■ AIM OF THE TASK
When a line of the entries contains the word "Prop", report that line.

■ GIVEN RECORDS
● ● ● ● ●

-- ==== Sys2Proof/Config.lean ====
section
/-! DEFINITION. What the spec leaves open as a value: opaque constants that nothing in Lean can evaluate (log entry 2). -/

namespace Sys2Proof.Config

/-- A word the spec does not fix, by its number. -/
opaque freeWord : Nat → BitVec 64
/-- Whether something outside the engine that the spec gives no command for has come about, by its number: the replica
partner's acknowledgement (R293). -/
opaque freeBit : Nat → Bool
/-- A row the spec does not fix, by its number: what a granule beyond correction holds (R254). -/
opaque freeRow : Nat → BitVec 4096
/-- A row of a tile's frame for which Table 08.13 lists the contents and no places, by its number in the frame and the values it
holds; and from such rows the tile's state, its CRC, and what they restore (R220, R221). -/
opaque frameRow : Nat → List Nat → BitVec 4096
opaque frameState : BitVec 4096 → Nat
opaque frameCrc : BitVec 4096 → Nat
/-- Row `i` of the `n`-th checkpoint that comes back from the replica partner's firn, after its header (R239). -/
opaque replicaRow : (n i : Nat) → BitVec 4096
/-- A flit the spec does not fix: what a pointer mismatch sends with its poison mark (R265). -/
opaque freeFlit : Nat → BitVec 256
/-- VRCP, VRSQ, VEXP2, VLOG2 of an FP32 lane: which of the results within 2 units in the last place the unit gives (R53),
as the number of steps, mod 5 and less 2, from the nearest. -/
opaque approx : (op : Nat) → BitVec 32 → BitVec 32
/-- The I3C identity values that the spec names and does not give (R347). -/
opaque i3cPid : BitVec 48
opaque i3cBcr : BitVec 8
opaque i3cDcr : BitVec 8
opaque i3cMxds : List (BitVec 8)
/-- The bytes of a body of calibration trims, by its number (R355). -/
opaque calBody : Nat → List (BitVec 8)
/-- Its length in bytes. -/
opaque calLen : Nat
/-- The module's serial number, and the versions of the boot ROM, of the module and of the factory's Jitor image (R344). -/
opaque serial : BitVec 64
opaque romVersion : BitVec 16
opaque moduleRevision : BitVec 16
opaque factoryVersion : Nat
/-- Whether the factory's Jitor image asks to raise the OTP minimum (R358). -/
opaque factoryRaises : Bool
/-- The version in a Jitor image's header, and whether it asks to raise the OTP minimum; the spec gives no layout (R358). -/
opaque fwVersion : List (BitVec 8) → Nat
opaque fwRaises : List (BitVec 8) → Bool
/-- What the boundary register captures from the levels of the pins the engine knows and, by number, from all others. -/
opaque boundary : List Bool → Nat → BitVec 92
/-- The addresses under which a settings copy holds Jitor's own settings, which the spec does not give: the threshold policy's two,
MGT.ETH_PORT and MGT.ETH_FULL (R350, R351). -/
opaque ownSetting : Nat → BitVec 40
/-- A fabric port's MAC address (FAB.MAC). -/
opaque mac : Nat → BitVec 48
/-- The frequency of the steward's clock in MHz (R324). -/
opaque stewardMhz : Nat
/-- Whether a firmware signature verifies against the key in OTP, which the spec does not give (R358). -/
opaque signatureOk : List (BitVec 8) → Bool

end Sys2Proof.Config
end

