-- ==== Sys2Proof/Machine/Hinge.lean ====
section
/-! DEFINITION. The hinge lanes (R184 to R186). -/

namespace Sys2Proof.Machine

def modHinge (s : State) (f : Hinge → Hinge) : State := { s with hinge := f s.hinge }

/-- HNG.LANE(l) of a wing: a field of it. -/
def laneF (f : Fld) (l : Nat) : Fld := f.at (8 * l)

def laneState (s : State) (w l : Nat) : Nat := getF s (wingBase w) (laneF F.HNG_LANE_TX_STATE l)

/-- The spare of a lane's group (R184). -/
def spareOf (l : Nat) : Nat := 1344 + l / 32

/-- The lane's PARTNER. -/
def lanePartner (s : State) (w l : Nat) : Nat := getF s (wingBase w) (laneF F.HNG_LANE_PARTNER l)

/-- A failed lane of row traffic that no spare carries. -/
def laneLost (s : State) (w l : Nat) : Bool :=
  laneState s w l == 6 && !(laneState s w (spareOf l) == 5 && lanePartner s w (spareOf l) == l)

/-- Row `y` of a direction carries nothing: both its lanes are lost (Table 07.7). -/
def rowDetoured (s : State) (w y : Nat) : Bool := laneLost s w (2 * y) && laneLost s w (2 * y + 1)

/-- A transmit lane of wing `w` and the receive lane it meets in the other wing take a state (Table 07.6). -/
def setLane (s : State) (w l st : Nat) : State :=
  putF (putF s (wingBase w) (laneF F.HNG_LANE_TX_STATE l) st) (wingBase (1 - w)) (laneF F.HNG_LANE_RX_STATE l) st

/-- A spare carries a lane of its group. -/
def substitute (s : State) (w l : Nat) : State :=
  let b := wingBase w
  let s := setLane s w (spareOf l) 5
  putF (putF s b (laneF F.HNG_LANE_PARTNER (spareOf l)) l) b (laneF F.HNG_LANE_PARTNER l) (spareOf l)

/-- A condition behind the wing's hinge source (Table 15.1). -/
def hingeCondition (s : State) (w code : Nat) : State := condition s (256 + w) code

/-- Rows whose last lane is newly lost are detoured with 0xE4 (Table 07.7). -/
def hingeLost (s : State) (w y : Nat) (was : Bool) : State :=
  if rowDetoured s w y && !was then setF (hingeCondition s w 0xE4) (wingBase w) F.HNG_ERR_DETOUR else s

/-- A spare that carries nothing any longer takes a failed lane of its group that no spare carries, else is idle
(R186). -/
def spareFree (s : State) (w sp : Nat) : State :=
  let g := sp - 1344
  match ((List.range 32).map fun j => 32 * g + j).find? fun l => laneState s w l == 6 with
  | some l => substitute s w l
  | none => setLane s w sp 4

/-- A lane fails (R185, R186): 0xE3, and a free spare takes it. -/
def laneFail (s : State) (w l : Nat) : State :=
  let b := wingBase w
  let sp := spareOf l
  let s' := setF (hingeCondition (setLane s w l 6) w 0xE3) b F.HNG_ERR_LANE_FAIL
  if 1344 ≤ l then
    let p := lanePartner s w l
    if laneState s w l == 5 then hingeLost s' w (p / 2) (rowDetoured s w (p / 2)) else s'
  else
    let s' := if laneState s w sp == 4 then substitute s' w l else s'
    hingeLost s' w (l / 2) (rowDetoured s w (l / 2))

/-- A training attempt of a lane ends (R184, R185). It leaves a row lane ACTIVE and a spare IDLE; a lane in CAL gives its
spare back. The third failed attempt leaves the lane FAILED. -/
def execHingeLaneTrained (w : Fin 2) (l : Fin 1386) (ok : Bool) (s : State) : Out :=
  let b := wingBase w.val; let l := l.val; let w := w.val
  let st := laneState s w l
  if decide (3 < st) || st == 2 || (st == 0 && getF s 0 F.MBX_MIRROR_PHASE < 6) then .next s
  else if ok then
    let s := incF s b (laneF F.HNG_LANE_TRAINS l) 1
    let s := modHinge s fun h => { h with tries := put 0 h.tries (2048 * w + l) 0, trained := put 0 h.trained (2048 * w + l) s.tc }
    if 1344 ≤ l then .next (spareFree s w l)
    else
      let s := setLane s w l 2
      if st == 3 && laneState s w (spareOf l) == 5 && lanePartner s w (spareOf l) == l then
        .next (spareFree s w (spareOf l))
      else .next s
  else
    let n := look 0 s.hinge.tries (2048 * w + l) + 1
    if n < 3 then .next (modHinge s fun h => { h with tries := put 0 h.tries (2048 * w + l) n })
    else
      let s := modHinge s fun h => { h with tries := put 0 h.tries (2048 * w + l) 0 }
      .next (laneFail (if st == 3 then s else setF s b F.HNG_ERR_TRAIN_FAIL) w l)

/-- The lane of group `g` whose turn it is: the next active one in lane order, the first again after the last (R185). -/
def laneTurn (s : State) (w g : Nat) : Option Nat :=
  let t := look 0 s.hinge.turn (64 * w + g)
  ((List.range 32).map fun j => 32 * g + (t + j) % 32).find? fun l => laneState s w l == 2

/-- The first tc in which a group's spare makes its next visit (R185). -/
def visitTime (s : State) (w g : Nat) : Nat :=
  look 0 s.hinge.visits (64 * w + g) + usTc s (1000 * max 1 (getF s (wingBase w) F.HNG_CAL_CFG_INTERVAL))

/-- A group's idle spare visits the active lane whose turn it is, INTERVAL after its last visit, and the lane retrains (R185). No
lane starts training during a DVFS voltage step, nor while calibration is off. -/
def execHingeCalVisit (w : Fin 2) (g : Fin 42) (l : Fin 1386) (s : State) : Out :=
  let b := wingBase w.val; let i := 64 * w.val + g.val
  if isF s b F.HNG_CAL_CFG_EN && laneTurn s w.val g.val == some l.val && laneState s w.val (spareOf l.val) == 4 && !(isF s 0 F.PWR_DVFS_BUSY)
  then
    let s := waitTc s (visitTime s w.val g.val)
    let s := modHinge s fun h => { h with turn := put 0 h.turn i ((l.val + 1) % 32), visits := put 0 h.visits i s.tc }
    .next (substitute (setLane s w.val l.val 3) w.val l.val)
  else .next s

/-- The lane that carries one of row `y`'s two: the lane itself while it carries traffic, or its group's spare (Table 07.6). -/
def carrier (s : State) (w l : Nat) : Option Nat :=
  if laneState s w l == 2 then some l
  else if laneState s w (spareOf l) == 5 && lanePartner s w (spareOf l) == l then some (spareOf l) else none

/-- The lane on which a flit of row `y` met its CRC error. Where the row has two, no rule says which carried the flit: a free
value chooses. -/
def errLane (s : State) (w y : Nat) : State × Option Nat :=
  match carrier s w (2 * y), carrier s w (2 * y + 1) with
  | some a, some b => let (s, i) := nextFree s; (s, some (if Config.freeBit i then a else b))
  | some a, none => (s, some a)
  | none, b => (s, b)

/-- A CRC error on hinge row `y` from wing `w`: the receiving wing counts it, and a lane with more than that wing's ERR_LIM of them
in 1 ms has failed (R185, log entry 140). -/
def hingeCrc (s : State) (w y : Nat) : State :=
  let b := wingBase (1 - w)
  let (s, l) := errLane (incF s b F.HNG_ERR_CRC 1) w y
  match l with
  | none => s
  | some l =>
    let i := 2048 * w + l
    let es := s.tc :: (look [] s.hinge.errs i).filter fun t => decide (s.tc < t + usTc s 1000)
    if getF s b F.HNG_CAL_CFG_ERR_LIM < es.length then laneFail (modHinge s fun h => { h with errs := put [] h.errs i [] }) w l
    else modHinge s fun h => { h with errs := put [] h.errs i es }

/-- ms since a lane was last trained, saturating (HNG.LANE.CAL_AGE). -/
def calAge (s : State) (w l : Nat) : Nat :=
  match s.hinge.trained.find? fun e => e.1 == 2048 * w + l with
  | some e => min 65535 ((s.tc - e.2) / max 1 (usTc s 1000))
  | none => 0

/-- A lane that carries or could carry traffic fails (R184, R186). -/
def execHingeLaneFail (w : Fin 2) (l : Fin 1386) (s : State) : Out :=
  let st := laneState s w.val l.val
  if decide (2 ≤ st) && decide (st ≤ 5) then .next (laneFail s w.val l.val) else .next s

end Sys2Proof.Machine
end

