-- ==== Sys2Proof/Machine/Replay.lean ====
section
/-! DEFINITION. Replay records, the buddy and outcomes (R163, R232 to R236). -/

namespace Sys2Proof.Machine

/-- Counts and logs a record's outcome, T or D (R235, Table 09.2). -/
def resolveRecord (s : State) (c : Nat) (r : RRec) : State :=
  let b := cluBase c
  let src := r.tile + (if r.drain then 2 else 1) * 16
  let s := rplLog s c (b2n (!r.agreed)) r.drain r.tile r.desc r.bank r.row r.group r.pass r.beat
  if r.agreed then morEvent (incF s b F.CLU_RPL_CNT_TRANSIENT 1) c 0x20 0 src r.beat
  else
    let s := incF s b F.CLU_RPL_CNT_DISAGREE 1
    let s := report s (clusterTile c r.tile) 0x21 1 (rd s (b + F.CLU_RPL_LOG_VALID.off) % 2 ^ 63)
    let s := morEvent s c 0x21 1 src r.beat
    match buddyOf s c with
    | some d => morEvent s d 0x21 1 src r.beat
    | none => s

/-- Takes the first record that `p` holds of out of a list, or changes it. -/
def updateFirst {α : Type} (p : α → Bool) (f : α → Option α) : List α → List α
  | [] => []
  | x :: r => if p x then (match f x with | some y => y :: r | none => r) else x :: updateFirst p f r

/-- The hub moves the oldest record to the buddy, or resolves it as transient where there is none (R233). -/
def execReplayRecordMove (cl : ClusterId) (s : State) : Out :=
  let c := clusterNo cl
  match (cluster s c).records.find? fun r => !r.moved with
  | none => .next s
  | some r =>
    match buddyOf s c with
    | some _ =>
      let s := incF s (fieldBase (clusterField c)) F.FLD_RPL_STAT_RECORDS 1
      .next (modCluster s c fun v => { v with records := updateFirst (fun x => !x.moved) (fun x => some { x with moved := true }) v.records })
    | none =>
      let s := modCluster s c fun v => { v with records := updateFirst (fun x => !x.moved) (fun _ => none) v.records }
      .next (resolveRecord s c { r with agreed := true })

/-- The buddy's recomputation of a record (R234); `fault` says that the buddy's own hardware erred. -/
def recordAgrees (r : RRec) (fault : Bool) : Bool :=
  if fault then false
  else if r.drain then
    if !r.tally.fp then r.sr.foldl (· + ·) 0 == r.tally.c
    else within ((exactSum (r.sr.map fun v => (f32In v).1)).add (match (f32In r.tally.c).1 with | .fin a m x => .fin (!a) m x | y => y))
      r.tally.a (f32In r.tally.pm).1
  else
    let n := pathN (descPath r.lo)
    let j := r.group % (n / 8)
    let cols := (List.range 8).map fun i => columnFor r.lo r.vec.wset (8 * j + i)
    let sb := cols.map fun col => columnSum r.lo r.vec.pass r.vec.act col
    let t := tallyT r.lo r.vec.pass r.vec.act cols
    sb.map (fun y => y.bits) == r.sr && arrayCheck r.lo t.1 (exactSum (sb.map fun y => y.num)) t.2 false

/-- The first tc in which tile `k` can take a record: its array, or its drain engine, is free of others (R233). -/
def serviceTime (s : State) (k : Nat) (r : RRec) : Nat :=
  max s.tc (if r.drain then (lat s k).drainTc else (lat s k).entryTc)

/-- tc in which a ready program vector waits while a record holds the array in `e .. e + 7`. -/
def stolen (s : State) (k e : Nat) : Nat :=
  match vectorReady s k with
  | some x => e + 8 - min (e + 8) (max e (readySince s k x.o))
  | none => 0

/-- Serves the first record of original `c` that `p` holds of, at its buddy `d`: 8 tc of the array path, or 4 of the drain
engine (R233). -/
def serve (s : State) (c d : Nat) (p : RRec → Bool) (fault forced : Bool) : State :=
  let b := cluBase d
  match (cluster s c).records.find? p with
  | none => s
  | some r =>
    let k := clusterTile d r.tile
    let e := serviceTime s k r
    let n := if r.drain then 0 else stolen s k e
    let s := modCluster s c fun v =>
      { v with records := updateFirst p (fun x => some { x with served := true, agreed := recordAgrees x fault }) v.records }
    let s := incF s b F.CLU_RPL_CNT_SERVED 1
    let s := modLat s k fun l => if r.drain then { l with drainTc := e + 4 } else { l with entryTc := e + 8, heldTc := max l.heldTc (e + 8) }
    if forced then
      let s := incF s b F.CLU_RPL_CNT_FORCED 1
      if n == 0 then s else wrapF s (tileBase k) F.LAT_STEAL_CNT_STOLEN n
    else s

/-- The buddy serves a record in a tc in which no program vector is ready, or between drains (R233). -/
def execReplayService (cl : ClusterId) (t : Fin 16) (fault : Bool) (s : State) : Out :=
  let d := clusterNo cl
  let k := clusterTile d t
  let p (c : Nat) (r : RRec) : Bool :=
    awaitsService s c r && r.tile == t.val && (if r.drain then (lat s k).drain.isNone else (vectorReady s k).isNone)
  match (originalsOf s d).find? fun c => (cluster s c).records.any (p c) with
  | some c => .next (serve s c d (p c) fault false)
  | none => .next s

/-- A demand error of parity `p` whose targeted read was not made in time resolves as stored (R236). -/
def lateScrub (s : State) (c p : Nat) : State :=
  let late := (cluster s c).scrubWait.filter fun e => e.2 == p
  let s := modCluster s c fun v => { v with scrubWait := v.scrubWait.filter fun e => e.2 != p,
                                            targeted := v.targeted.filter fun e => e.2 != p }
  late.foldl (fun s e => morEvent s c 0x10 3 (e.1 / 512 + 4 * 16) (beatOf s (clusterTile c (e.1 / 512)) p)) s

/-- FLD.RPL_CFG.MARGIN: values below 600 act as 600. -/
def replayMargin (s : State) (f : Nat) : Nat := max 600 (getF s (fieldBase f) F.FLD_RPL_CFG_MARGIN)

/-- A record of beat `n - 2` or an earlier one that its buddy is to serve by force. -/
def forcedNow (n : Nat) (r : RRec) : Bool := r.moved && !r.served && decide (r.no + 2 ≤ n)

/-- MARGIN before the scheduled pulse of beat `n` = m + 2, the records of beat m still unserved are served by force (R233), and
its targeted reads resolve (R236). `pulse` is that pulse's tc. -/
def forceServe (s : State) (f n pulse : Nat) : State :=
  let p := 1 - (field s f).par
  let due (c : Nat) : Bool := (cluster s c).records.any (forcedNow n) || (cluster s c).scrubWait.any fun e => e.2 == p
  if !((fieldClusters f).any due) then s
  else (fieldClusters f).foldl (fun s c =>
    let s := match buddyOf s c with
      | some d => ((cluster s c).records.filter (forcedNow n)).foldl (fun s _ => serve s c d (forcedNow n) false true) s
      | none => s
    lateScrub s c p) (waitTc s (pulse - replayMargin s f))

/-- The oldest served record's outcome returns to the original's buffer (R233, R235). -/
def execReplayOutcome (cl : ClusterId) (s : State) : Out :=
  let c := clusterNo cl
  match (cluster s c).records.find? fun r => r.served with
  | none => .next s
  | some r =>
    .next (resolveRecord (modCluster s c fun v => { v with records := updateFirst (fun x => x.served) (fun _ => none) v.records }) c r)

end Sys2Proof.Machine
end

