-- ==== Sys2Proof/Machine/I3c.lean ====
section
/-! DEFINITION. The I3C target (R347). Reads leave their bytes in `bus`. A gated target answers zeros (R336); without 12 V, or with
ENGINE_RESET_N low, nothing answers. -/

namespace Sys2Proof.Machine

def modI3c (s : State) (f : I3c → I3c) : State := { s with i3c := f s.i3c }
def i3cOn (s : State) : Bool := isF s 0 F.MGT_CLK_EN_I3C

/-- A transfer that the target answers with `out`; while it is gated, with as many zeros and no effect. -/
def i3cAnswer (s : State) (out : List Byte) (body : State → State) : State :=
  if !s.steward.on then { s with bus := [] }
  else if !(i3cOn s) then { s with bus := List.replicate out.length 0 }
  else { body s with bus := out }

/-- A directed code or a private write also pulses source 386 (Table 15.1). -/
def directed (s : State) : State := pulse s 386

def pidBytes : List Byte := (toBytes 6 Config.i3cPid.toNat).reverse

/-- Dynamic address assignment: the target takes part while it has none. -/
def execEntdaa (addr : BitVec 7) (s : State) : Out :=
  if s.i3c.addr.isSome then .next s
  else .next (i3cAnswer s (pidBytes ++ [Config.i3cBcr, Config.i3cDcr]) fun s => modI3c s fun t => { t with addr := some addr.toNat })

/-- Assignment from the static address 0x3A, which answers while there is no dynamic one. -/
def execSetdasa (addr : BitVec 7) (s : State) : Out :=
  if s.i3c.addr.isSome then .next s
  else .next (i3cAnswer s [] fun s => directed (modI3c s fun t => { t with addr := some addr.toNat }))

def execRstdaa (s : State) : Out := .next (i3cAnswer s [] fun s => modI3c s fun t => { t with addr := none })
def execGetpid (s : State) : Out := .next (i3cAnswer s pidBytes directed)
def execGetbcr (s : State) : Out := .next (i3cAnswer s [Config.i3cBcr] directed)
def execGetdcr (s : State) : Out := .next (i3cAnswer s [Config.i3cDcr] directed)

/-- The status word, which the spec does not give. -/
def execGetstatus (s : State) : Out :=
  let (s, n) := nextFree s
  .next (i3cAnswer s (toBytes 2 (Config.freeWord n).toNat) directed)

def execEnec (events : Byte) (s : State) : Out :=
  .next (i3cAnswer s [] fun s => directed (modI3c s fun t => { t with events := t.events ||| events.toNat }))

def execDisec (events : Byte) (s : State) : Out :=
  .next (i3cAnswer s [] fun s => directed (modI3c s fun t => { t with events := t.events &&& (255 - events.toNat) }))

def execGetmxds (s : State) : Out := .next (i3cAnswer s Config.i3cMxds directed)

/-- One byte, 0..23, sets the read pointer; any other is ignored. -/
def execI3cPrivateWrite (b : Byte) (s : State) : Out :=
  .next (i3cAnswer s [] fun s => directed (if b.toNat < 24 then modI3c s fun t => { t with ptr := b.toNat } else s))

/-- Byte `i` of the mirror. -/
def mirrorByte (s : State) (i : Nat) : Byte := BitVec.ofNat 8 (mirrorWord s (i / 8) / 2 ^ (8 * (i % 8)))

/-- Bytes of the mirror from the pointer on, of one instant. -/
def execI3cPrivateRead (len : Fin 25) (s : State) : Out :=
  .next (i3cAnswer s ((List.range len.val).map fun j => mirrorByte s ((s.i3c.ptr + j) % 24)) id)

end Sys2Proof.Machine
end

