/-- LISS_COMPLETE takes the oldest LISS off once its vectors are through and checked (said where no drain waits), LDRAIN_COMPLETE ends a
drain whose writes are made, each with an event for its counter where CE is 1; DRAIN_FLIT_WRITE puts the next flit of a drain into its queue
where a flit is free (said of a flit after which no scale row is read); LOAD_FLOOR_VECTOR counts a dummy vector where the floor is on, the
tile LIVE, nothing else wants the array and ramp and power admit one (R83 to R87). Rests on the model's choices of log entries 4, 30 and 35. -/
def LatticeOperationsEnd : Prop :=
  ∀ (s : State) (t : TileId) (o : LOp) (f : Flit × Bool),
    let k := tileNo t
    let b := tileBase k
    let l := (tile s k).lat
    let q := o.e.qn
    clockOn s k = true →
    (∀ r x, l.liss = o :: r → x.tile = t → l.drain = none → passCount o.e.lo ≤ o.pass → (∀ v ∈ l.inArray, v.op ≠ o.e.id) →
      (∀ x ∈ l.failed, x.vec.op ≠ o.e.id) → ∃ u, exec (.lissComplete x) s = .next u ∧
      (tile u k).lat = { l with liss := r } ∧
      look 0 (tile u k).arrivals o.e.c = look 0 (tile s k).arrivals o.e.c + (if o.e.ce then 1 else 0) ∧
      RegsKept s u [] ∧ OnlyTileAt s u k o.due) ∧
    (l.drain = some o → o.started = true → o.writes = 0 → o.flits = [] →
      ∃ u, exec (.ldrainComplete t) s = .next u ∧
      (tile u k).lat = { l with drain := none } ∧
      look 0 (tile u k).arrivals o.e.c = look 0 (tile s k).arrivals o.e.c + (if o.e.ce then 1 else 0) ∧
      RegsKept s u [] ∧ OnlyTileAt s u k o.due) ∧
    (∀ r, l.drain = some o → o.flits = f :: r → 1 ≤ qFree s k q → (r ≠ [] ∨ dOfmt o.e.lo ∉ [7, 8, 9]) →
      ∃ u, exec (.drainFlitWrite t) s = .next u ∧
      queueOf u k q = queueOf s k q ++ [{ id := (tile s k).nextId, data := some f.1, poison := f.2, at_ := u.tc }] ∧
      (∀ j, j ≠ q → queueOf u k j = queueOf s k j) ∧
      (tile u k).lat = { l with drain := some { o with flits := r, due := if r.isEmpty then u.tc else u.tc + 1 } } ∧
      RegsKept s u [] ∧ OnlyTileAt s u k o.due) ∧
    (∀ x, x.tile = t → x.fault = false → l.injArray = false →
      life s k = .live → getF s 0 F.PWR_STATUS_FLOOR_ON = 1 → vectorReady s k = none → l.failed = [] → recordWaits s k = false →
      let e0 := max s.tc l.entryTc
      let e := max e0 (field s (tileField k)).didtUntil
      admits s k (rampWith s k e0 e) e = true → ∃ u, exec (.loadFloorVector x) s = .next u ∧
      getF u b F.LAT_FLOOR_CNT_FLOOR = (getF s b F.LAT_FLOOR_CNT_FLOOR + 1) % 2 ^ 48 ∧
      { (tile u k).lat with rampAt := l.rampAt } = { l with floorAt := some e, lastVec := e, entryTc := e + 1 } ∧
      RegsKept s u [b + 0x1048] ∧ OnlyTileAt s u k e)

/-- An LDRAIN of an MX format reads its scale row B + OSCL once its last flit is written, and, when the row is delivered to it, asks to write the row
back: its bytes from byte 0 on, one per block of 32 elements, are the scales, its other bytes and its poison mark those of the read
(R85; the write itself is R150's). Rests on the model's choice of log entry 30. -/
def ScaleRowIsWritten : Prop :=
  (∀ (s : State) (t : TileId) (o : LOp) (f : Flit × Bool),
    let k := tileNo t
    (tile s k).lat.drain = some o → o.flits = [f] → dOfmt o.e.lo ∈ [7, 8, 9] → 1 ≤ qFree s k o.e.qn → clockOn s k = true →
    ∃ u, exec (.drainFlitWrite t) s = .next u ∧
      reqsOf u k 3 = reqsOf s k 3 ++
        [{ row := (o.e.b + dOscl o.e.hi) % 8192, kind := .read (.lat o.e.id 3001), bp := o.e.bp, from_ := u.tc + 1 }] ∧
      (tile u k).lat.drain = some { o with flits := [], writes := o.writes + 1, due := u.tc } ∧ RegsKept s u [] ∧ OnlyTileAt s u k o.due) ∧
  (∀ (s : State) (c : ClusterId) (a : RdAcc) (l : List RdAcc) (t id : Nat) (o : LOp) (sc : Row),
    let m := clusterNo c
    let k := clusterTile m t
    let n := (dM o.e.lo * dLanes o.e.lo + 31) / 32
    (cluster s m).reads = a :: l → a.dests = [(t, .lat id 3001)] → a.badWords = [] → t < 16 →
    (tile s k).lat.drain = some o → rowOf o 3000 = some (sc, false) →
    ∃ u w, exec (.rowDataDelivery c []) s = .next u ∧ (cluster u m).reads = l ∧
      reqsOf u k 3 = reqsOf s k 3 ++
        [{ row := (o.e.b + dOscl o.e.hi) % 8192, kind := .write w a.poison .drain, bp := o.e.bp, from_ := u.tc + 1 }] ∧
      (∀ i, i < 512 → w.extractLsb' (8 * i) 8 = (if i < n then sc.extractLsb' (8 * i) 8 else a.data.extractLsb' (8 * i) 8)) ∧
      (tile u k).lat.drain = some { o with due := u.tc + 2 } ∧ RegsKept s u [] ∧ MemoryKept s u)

● ● ● ● ●

■ EXERCISE OUTPUT
def LatticeOperationsEnd : Prop :=
def ScaleRowIsWritten : Prop :=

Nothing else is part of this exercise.